> _AIM OF THE TASK_
From the entries below, copy every line holding the word "madeAt".

(Collected data)
╭──
/-- The hamper of a key in a core's store (R25). -/
def findHamper (c : CoreState) (gid : Nat) (target : DWord) (key : Word) : Option Nat :=
  (c.hampers.find? fun e => e.2.gid == gid && e.2.target == target && e.2.key == key).map Prod.fst
/-- A thread leaves its wave and is filed in a hamper's entry at a time (R25). -/
def fileInto (s : State) (core entry k t : Nat) : State :=
  (s.modCore core fun c => { c with hampers := adjust c.hampers entry fun h =>
    { h with ths := h.ths ++ [(k, (t : Int))], madeAt := if h.forced || h.aged || s.hamperFull h then h.madeAt else t } }).modThread k fun th =>
      { th with status := .filed, wait := .none, las := [] }
/-- A new hamper in an entry, with its first thread (R26). -/
def newHamper (s : State) (core entry k t : Nat) (target : DWord) (key : Word) : State :=
  let h : Hamper := ⟨(s.thread k).gid, target, key, [], false, false, t⟩
  (s.modCore core fun c => { c with hampers := put c.hampers entry h }).fileInto core entry k t
/-- The group's hamper with the oldest thread becomes forced (R26). -/
def forceOldest (s : State) (core gid : Nat) : State :=
  let own := (s.core core).hampers.filter fun e => e.2.gid == gid
  match own.find? fun e => own.all fun f => decide (hamperOldest e.2 ≤ hamperOldest f.2) with
  | none => s
  | some e => s.modCore core fun c => { c with hampers := adjust c.hampers e.1 fun h =>
      { h with forced := true, madeAt := s.clk } }
/-- The lowest entry that holds no hamper and is not kept for a waiting thread (R26). -/
def spareEntry (c : CoreState) : Option Nat :=
  (List.range 128).find? fun e => (lookup c.hampers e).isNone && !c.kept.contains e
/-- REFORM of one thread; none when it waits for an entry, as it does behind a thread that waits for the same hamper (R26). -/
def reformThread (s : State) (k : Nat) (target : DWord) (key : Word) : Option State :=
  let th := s.thread k
  let c := s.core th.core
  match findHamper c th.gid target key with
  | some e => some (s.fileInto th.core e k s.clk)
  | none =>
    if c.reformQ.any fun w => w.th / 32768 == th.gid && w.target == target && w.key == key then none
    else (spareEntry c).map fun e => s.newHamper th.core e k s.clk target key
/-- The thread that has waited longest for an entry takes a kept one in the cycle after its freeing, which is its filing time
(R26); those of the same hamper are filed with it. -/
def takeFreed (s : State) (core entry : Nat) : State :=
  match (s.core core).reformQ with
  | [] => s
  | w :: _ =>
    let same (x : ReformWait) : Bool := x.th / 32768 == w.th / 32768 && x.target == w.target && x.key == w.key
    let mine := (s.core core).reformQ.filter same
    let h : Hamper := ⟨w.th / 32768, w.target, w.key, [], false, false, s.clk⟩
    let s1 := s.modCore core fun c =>
      { c with reformQ := c.reformQ.filter (fun x => !same x), hampers := put c.hampers entry h }
    mine.foldl (fun s x => s.fileInto core entry x.th s.clk) s1
/-- Every kept entry of a core is taken (R26). -/
def takeKept (s : State) (core : Nat) : State :=
  (s.core core).kept.foldl (fun t e => t.takeFreed core e) (s.modCore core fun c => { c with kept := [] })

/-- The thread a draw takes for a home lane: the oldest, the lower tid on a tie (R28). -/
def drawLane (s : State) (h : Hamper) (lane : Nat) : Option (Nat × Int) :=
  let mine := h.ths.filter fun t => s.homeLane (s.thread t.1) == lane
  mine.find? fun t => mine.all fun u => decide (t.2 < u.2) || (t.2 == u.2 && decide (t.1 ≤ u.1))
/-- A lane of a slot holds no thread (R28). -/
def laneVacant (s : State) (core slot lane : Nat) : Bool :=
  !s.threads.any fun e => e.2.core == core && e.2.slot == slot && e.2.lane == lane && e.2.status == .live && e.2.hidx == 0
/-- A slot holds no thread (R28). -/
def slotVacant (s : State) (core slot : Nat) : Bool :=
  !s.threads.any fun e => e.2.core == core && e.2.slot == slot && e.2.status == .live && e.2.hidx == 0
/-- A helper at a lane is forcibly released for a thread (R253). -/
def clearLane (s : State) (core slot lane : Nat) : State :=
  match s.threads.find? fun e => e.2.core == core && e.2.slot == slot && e.2.lane == lane && e.2.status == .live && e.2.hidx != 0 with
  | some e => s.forceRelease e.1
  | none => s
/-- A drawn thread takes its lane in a slot, at the hamper's target (R28). -/
def placeDrawn (s : State) (core slot lane k tag : Nat) (target : DWord) : State :=
  (s.clearLane core slot lane).modThread k fun th =>
    { th with status := .live, slot := slot, lane := lane, tag := tag, pc := target }
/-- Drawn threads go to the lowest-numbered slot of the group where their lane is vacant (R28). -/
def placeEach (s : State) (core : Nat) (slots : List Nat) (target : DWord) : List (Nat × Nat) → State
  | [] => s
  | (lane, k) :: l =>
    let s' := match slots.find? fun sl => s.laneVacant core sl lane with
      | some sl => s.placeDrawn core sl lane k (s.fresh + sl) target
      | none => s
    placeEach s' core slots target l
/-- A draw of one hamper: at most one thread of each home lane is taken and placed; an empty hamper is freed (R28). -/
def drawHamper (s : State) (core entry : Nat) (h : Hamper) : State :=
  let took : List (Nat × Nat) := (List.range 32).filterMap fun l => (s.drawLane h l).map fun t => (l, t.1)
  let left := h.ths.filter fun t => !took.any fun x => x.2 == t.1
  let slots := sortNat (s.group h.gid).slots
  let s1 : State := s.modCore core fun c => keepFreed { c with
    lastDraw := some s.clk
    hampers := (if left.isEmpty then del c.hampers entry
      else put c.hampers entry { h with ths := left, aged := false }) } (if left.isEmpty then [entry] else [])
  let s2 : State := match slots.find? fun sl => s.slotVacant core sl with
    | some sl =>
      let act : List (Nat × Wave) := (s1.activeWaves core (igOf sl)).filter fun w => w.1 != sl
      let w : Wave := ⟨h.gid, s.clk, decide (act.length < 8), s.clk, s.clk, []⟩
      let s2 : State := { s1 with waves := put s1.waves (waveKey core sl) w }
      took.foldl (fun s x => s.placeDrawn core sl x.1 x.2 s1.fresh h.target) s2
    | none => s1.placeEach core slots h.target took
  { s2 with fresh := s2.fresh + 64 }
╰──
> _EXERCISE ANSWER_
    { h with ths := h.ths ++ [(k, (t : Int))], madeAt := if h.forced || h.aged || s.hamperFull h then h.madeAt else t } }).modThread k fun th =>
      { h with forced := true, madeAt := s.clk } }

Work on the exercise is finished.